_Input records_
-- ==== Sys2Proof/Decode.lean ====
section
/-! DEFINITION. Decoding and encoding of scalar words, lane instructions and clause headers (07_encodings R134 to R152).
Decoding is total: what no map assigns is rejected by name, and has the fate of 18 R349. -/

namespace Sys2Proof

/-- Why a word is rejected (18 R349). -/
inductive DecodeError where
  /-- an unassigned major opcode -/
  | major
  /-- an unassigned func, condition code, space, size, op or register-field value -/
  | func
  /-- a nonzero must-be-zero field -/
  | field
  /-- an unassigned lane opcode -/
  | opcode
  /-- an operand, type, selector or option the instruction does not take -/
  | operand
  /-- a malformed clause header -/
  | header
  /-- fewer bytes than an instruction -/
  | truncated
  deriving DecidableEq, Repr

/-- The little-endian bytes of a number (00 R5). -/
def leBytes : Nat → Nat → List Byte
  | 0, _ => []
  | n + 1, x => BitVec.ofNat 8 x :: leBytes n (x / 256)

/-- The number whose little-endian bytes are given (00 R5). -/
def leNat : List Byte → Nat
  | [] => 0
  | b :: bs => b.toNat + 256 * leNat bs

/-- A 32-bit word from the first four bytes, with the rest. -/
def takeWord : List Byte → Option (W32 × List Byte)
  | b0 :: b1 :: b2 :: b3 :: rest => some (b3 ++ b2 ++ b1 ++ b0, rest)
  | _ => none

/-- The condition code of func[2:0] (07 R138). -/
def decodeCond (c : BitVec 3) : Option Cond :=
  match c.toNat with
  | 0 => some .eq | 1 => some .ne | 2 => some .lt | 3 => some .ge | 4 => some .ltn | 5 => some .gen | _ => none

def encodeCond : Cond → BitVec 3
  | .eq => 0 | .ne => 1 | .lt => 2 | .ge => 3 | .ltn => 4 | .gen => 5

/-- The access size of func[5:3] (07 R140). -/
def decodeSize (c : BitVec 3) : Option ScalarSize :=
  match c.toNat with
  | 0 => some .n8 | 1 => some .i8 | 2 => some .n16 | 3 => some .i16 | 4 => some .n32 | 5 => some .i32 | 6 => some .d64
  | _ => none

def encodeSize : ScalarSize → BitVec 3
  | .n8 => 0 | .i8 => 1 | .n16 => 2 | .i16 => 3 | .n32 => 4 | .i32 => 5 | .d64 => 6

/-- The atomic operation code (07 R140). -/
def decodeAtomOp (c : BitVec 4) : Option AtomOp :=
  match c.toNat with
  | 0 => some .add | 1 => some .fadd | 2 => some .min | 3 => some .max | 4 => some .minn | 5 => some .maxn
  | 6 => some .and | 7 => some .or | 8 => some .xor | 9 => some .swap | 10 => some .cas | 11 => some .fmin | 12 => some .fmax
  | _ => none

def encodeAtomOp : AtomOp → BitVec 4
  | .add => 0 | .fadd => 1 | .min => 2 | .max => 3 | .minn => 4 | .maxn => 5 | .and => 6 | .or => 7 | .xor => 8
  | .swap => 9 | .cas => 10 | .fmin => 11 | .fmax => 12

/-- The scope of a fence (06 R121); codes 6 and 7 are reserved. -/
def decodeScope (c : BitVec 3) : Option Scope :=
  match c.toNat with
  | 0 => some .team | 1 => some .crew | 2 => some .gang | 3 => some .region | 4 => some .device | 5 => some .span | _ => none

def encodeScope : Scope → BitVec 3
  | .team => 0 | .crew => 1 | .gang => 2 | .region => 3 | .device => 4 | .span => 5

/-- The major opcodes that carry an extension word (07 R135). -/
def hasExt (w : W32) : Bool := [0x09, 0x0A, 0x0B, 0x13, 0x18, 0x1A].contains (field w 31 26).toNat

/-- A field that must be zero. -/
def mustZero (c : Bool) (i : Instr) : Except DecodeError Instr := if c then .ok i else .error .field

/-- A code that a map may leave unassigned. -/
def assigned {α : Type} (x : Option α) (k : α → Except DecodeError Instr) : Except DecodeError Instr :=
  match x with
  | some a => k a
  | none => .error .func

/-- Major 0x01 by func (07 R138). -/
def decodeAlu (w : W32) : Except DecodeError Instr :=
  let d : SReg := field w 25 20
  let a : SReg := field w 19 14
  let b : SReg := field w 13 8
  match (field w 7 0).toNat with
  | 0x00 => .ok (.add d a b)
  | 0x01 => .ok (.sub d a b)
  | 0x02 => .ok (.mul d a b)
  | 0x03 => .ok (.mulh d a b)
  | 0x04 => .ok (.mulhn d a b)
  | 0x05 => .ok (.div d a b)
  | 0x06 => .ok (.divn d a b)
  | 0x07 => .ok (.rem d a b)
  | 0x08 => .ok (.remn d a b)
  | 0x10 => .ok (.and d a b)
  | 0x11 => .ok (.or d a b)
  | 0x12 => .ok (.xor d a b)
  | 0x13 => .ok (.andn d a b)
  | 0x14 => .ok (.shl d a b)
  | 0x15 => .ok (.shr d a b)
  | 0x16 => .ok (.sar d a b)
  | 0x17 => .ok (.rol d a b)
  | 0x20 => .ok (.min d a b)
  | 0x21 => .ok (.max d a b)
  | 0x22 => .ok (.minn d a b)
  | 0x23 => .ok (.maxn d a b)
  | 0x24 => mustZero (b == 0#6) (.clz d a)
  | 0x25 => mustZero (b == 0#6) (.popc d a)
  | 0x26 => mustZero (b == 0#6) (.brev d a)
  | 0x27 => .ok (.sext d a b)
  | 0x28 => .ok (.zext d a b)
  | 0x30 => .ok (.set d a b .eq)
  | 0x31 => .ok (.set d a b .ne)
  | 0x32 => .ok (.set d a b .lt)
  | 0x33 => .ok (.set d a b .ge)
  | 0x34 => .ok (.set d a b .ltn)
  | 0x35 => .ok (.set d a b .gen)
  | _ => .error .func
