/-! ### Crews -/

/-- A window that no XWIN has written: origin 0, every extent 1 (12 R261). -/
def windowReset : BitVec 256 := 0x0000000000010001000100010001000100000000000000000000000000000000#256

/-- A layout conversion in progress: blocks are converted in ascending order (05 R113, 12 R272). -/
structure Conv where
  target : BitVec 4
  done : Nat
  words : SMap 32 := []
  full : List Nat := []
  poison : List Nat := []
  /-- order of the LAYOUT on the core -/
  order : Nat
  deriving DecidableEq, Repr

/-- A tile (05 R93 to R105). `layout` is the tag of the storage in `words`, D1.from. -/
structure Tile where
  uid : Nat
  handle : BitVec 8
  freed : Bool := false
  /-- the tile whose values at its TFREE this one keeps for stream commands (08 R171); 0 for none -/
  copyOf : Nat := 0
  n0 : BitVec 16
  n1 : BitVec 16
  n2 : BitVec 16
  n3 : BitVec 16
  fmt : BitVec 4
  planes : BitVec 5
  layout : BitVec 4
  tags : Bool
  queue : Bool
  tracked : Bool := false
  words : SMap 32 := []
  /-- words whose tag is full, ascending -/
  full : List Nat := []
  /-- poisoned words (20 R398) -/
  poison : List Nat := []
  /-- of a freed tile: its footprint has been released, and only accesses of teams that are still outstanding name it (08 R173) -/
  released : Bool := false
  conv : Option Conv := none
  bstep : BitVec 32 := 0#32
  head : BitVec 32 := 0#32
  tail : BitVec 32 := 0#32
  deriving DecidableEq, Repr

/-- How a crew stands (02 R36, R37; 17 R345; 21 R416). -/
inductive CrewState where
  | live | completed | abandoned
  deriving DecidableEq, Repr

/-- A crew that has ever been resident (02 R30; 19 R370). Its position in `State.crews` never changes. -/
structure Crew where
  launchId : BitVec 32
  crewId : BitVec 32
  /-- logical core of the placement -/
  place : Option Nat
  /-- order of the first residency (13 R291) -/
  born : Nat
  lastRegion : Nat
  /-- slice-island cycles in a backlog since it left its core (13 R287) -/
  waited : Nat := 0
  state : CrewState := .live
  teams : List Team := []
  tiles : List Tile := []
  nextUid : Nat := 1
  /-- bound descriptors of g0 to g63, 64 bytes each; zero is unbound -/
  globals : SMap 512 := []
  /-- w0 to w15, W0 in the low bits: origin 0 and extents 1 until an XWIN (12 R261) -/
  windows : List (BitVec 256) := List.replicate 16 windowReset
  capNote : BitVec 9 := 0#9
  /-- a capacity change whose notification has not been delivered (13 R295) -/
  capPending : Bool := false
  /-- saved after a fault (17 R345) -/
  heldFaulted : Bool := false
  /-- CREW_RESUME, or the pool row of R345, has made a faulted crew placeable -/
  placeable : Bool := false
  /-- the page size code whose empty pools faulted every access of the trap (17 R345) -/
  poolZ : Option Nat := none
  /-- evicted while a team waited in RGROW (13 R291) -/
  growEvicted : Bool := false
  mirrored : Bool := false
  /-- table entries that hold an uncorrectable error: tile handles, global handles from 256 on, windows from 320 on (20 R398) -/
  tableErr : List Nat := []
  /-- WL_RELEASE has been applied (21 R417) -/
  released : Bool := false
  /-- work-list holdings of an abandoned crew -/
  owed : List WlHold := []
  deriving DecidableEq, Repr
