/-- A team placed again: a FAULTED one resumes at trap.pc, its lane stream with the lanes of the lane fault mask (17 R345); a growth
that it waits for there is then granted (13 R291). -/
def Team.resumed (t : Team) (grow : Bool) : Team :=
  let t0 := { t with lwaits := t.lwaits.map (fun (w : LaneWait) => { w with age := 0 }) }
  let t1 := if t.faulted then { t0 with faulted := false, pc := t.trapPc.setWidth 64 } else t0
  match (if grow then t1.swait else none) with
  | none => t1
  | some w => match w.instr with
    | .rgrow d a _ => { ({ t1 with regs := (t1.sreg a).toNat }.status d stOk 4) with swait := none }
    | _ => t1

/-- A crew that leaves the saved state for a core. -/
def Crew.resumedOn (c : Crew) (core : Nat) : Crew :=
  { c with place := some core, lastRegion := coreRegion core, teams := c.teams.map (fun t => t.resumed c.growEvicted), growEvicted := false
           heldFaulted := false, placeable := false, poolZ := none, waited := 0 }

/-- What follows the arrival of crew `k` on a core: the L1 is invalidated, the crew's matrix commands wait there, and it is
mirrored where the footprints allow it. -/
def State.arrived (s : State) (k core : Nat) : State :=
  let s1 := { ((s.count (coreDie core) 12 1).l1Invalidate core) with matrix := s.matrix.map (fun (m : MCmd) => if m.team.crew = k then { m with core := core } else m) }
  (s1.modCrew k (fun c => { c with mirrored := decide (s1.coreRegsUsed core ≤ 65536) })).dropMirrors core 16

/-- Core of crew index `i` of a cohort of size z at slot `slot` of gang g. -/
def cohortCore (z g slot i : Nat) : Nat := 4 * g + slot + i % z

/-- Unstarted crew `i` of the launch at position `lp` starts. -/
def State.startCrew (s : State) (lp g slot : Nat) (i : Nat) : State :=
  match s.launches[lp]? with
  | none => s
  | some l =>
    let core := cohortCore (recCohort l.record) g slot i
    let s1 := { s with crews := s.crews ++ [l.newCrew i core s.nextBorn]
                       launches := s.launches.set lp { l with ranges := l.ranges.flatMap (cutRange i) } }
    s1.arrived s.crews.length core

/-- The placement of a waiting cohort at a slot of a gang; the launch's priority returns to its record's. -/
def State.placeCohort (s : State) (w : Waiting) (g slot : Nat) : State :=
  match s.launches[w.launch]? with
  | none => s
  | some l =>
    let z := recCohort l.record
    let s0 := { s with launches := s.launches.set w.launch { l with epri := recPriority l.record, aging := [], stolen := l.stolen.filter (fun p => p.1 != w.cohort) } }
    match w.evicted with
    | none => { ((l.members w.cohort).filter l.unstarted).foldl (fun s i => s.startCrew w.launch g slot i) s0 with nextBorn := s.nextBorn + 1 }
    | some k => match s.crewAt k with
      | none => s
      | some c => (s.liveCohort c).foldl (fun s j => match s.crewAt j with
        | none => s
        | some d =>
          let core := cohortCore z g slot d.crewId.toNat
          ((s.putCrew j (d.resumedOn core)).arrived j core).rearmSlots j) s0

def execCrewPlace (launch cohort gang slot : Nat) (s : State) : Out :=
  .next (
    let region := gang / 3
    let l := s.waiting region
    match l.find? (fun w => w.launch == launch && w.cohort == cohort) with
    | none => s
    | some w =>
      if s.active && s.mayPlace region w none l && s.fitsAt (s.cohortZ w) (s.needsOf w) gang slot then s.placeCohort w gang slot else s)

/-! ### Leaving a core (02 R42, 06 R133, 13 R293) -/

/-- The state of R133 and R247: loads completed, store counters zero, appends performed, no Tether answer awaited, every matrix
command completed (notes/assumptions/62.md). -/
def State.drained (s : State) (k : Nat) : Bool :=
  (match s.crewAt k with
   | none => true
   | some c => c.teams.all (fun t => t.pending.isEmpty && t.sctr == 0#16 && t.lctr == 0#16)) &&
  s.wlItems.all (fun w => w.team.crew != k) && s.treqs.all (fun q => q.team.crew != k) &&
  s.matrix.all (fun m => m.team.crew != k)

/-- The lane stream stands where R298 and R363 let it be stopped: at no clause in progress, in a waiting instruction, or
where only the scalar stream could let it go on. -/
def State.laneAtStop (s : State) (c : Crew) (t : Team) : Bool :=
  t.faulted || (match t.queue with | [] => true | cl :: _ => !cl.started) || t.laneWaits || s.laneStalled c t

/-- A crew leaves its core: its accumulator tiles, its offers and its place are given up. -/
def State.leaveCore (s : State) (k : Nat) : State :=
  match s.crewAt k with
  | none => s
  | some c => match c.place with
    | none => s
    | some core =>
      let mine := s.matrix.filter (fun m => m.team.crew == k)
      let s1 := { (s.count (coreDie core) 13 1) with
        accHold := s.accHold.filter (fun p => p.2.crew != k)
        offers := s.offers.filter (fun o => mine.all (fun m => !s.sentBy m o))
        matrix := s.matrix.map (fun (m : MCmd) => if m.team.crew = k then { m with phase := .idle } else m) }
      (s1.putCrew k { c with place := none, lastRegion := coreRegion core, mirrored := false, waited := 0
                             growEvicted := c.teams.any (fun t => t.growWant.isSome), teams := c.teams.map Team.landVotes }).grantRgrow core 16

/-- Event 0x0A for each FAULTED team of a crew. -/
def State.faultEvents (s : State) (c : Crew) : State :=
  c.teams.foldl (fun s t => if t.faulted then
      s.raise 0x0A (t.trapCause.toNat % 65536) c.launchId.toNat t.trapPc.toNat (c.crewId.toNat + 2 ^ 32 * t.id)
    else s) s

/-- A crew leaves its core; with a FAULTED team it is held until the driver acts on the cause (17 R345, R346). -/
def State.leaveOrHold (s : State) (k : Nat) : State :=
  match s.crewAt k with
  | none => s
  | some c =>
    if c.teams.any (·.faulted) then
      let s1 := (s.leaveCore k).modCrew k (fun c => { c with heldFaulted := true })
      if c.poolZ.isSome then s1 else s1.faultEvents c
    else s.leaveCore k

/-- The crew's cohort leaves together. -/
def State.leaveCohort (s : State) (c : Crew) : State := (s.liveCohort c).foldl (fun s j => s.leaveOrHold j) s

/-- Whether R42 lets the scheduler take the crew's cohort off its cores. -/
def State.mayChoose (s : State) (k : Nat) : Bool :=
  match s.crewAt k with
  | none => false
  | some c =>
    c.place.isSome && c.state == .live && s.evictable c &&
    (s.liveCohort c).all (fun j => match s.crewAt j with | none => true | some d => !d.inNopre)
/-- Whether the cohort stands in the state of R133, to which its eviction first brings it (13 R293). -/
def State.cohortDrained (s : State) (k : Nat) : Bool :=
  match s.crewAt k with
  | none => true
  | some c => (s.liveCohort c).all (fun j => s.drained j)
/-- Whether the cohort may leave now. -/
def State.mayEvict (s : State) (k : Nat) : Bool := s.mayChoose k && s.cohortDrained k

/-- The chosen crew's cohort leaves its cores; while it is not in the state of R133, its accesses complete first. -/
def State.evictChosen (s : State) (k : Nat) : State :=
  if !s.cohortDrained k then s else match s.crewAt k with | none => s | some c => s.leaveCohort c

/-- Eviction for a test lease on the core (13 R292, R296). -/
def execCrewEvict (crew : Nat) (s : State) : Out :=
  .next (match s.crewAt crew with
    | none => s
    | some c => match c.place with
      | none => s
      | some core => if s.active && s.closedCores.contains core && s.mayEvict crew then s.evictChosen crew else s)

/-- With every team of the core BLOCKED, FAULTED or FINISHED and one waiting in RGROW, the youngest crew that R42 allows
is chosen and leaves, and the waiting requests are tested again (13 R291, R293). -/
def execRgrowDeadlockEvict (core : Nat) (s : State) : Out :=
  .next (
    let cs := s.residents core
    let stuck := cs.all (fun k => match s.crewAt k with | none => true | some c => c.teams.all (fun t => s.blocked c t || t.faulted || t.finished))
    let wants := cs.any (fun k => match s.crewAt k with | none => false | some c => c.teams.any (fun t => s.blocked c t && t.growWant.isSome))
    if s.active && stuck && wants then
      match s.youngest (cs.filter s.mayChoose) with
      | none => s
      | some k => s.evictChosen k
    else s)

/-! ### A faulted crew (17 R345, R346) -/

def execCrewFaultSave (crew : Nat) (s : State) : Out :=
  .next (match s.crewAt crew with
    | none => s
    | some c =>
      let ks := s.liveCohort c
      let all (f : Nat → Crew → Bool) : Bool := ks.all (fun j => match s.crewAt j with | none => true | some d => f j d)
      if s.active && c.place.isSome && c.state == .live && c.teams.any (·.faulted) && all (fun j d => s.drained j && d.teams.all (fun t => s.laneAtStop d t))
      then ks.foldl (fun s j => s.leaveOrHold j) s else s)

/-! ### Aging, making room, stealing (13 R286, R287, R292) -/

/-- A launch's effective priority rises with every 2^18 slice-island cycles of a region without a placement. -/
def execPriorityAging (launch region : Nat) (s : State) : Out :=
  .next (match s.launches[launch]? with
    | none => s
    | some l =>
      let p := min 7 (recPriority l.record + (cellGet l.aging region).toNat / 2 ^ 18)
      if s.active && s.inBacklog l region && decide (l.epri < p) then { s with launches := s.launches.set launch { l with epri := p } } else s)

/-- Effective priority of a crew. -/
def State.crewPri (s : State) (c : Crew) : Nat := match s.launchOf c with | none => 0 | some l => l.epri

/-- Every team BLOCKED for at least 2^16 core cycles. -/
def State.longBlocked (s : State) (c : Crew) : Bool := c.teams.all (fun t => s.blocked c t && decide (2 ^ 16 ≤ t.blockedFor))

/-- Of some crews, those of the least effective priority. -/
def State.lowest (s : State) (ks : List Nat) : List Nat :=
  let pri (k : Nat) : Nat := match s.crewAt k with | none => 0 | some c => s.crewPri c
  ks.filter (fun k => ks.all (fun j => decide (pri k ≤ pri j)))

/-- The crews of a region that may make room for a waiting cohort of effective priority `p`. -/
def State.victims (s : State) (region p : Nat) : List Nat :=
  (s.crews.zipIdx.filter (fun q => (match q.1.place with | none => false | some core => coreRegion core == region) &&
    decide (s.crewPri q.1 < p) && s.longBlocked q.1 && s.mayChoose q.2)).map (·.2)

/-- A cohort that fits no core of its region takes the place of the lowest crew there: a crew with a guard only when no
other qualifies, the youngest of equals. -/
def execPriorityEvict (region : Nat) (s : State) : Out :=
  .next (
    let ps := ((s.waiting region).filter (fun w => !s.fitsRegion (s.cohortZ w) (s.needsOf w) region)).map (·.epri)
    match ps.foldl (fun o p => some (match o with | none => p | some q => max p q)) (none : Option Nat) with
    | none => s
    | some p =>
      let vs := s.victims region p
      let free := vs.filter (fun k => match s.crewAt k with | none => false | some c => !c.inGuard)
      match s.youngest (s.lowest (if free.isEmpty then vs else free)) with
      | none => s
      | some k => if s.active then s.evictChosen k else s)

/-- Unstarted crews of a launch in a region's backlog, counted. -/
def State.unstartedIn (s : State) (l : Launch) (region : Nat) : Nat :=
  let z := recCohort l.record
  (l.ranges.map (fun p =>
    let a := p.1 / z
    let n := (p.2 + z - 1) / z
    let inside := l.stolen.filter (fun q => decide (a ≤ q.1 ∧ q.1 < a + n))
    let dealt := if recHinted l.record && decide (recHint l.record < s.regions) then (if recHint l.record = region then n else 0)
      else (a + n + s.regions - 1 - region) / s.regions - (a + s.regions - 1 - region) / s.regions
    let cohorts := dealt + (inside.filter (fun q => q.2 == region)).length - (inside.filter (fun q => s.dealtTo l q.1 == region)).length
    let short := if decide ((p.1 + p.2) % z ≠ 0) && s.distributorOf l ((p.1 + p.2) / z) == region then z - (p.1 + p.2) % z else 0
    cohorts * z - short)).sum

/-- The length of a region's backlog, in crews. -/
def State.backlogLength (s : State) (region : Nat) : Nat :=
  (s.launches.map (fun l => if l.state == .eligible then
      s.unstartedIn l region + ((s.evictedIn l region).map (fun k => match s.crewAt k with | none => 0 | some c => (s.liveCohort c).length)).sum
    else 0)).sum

_Description of the task_
Reproducing the whole listing above is not the task. Copy exactly only the lines from the one with "tail : BitVec 32 := 0#32" to the one with "abandoned crew -/", both kept.

_Written solution_
  tail : BitVec 32 := 0#32
  deriving DecidableEq, Repr

/-- How a crew stands (02 R36, R37; 17 R345; 21 R416). -/
inductive CrewState where
  | live | completed | abandoned
  deriving DecidableEq, Repr

/-- A crew that has ever been resident (02 R30; 19 R370). Its position in `State.crews` never changes. -/
structure Crew where
  launchId : BitVec 32
  crewId : BitVec 32
  /-- logical core of the placement -/
  place : Option Nat
  /-- order of the first residency (13 R291) -/
  born : Nat
  lastRegion : Nat
  /-- slice-island cycles in a backlog since it left its core (13 R287) -/
  waited : Nat := 0
  state : CrewState := .live
  teams : List Team := []
  tiles : List Tile := []
  nextUid : Nat := 1
  /-- bound descriptors of g0 to g63, 64 bytes each; zero is unbound -/
  globals : SMap 512 := []
  /-- w0 to w15, W0 in the low bits: origin 0 and extents 1 until an XWIN (12 R261) -/
  windows : List (BitVec 256) := List.replicate 16 windowReset
  capNote : BitVec 9 := 0#9
  /-- a capacity change whose notification has not been delivered (13 R295) -/
  capPending : Bool := false
  /-- saved after a fault (17 R345) -/
  heldFaulted : Bool := false
  /-- CREW_RESUME, or the pool row of R345, has made a faulted crew placeable -/
  placeable : Bool := false
  /-- the page size code whose empty pools faulted every access of the trap (17 R345) -/
  poolZ : Option Nat := none
  /-- evicted while a team waited in RGROW (13 R291) -/
  growEvicted : Bool := false
  mirrored : Bool := false
  /-- table entries that hold an uncorrectable error: tile handles, global handles from 256 on, windows from 320 on (20 R398) -/
  tableErr : List Nat := []
  /-- WL_RELEASE has been applied (21 R417) -/
  released : Bool := false
  /-- work-list holdings of an abandoned crew -/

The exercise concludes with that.